# Chipping the 2.5?



## The Critic (Oct 12, 2006)

Do chips exist for the 2.5? Any word on potential manufacturers of chips?


----------



## Yevi (Dec 7, 2005)

*Re: Chipping the 2.5? (SodaGuy)*

not likely, there are chip manufacturers but increases are under 10 hp, becuase it's an inline engine
Yev


----------



## the.ronin (Feb 22, 2006)

Try +8hp for $300 ... although someone brought up a good point that you would get just as much if not less for a CAI costing just as much.
Although I'm curious as to what a CAI, exhaust and the Neuspeed chip from Greedspeed would generate together.


----------



## ElLibroGrande (Mar 19, 2004)

*Re: Chipping the 2.5? (SodaGuy)*


_Quote, originally posted by *SodaGuy* »_Do chips exist for the 2.5? Any word on potential manufacturers of chips?

the only ones i know of are ABD and Upsolute.
Personally i'm waiting for GIAC to come out with one. Hopefully they come through


----------



## mujjuman (Jul 29, 2004)

*Re: Chipping the 2.5? (ElLibroGrande)*

a chip for our engines wont do much because it is NA. there isnt much to work with IMO. it might raise the redline though, and that could help with max hp.


----------



## the s is silent (Jul 17, 2004)

*Re: Chipping the 2.5? (Yevi)*


_Quote, originally posted by *Yevi* »_not likely, there are chip manufacturers but increases are under 10 hp, *becuase it's an inline engine*
Yev








Please explain.


----------



## ElLibroGrande (Mar 19, 2004)

*Re: Chipping the 2.5? (mujjuman)*


_Quote, originally posted by *mujjuman* »_a chip for our engines wont do much because it is NA. there isnt much to work with IMO. it might raise the redline though, and that could help with max hp. 

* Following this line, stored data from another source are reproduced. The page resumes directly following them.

-- ==== Sys2Proof/Tests/Slice0.lean ====
section
/-! SUPPORT. Small tests: forms that are refused, words that decode, and states that meet the hypotheses of the statements.
Expected results are worked out by hand from the rules that the docstrings name. -/

open Sys2Proof Sys2Proof.Machine Sys2Proof.Safety

namespace Sys2Proof.Tests

/-! ### States and units -/

/-- Both sessions open, every feature accepted, a part that serves. -/
def live : State := { State.reset with
  chan.rdy := true, chan.accepted := some (BitVec.allOnes 128), chan.tw.session := true, chan.hs.session := true
  aon.mode := .active, power.domCore := true }

/-- The same in SERVICE. -/
def bench : State := { live with aon.mode := .service }

/-- Context 0 in a state, with every capability, owned by the two-wire port. -/
def withCtx (st : Nat) (s : State) : State :=
  s.modCtx 0 (fun c => { c with st := st, caps := 0x7FF, budget := 16384 })

/-- A memory profile: 1 MiB in sectors of 4 KiB, intent log at 0x2000, image area of one sector at 0x4000 (R402). -/
def flashRecord : List Byte :=
  [0, 1, 0, 1, 1, 1] ++ le 2 256 ++ le 4 0x100000 ++ [12, 0, 0, 0] ++ [3, 0, 0, 0, 0, 0, 0, 0] ++ [6, 0, 0, 0, 0, 0, 0, 0] ++
    [2, 0, 0, 0, 0, 0, 0, 0] ++ [32, 0, 0, 0, 0, 0, 0, 0] ++ zeros 8 ++ [5, 0, 0, 0, 0, 0, 0, 0] ++ zeros 24 ++ le 4 0x2000 ++ zeros 20 ++
    le 4 0x4000 ++ le 4 0x1000 ++ zeros 8

/-- A part with that memory. -/
def stored : State := { live with mem.profile := some flashRecord }

/-- A two-wire unit without PEC. -/
def unit (pl : List Byte) : HostUnit :=
  { port := .tw, alive := 0, pos := 0, payload := pl, check := none, clocks := 0, mode3 := false }

/-- Whether such a unit is accepted. -/
def taken (code : Nat) (c : Cmd) (pl : List Byte) (s : State) : Bool :=
  s.serves && twFate code (unit pl) (twBegin s) == .passed && judged code false c (unit pl) s == 0

theorem accepted_of_taken {code : Nat} {c : Cmd} {pl : List Byte} {s : State} (h : taken code c pl s = true) :
    accepted code false c (unit pl) s := by
  simp only [taken, Bool.and_eq_true, beq_iff_eq] at h
  exact ⟨⟨h.1.1, h.1.2⟩, h.2⟩

/-! ### Forms that are refused -/

theorem test_wf_unit : (Instr.ident { unit [] with check := some 256 }).wf = false := by decide
theorem test_wf_unit_hs : (Instr.ident { unit [] with port := .hs }).wf = false := by decide
theorem test_wf_code : (Instr.unassignedCode (unit []) 256).wf = false := by decide
theorem test_wf_context : (Instr.imgVerifyDone 32).wf = false ∧ (Instr.imgSessionAbort 32).wf = false := by decide
theorem test_wf_address : (Instr.addressMatch 128).wf = false ∧ (Instr.lineFill (2 ^ 32)).wf = false := by decide
theorem test_wf_sense : (Instr.frameBoundary { listen := [], mutualS := [], charge := [], txLimit := 0, vhv := 0, gamma := [], gammaR := [] }).wf = false ∧
    (Instr.dozeSweep [] ⟨[], []⟩).wf = false := by decide
theorem test_wf_lines : (Instr.txLineOff 64).wf = false ∧ (Instr.channelClip 40).wf = false ∧ (Instr.clamp 177).wf = false ∧
    (Instr.pinOpen 177).wf = false ∧ (Instr.pinRestored 177).wf = false := by decide
theorem test_wf_leave : (Instr.leaveRerequest 9 0).wf = false := by decide
theorem test_wf_fan : (Instr.fanStall 3).wf = false ∧ (Instr.fgPulse 3 1 1).wf = false := by decide
theorem test_wf_bridge : (Instr.excFault 4).wf = false ∧ (Instr.sensorOk 4).wf = false ∧ (Instr.thermistorRound ⟨[], false⟩ 0).wf = false := by
  decide
theorem test_wf_shdn : (Instr.shdnComparison 0 65537 0).wf = false ∧ (Instr.shdnComparison 0 0 8).wf = false := by decide
theorem test_wf_packet : (Instr.beacon { typ := 2, src := 16, hops := 0, dst := 0, frame := 0, payload := [] }).wf = false ∧
    (Instr.late 16).wf = false := by decide
theorem test_wf_queue : (Instr.queueGap 32).wf = false ∧ (Instr.queueGap 0x40).wf = true := by decide
theorem test_wf_reserved : (Instr.reservedOpcode 0).wf = false ∧ (Instr.reservedOpcode 0xFFFFFFFF).wf = true := by decide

Raising the redline would help with 0-60 a lot. It would also help with all the throttle lag. GIAC claims 15whp with its mk.4 12v VR chip which i think is pretty good. Also, remember the talk that the Rabbit was originally supposed to have 170hp but VW knocked it down because they thought it would interfere with GTI sales. I think there is definetly more than just 8hp to gain with a chip, One of these companies just has to learn how to get it all out.


----------



## mujjuman (Jul 29, 2004)

*Re: Chipping the 2.5? (ElLibroGrande)*


_Quote, originally posted by *ElLibroGrande* »_
*Raising the redline would help with 0-60 a lot.* It would also help with all the throttle lag. GIAC claims 15whp with its mk.4 12v VR chip which i think is pretty good. Also, remember the talk that the Rabbit was originally supposed to have 170hp but VW knocked it down because they thought it would interfere with GTI sales. I think there is definetly more than just 8hp to gain with a chip, One of these companies just has to learn how to get it all out.

yeah it would. and im betting that theres some more hp to be unleashed around 6200rpm (im being conservative... i'd say 6800rpm but im not 100% sure about that)


----------



## Yevi (Dec 7, 2005)

*Re: Chipping the 2.5? (the s is silent)*


_Quote, originally posted by *the s is silent* »_







Please explain. 

what i meant was usually you can expect great upgrades with turbocharged engines, also as you know they way manifold designed isn't great either (funnel)
i came up which conclusion that unless there are major upgrades, chips would no do much
Yev


----------



## the s is silent (Jul 17, 2004)

*Re: Chipping the 2.5? (Yevi)*

I thought you were saying there was some advantage to having a V-configuration engine over an inline when it came to chipping.
And a funnel isn't all bad...if the secondaries are big enough.
http://www.burnsstainless.com/....html I'd love to do a header with one of these (at the bottom the list 5 to 1 as a specialty. Now that would be a funnel that kicks major ass.


----------



## ElLibroGrande (Mar 19, 2004)

*Re: Chipping the 2.5? (mujjuman)*


_Quote, originally posted by *mujjuman* »_
yeah it would. and im betting that theres some more hp to be unleashed around 6200rpm (im being conservative... i'd say 6800rpm but im not 100% sure about that)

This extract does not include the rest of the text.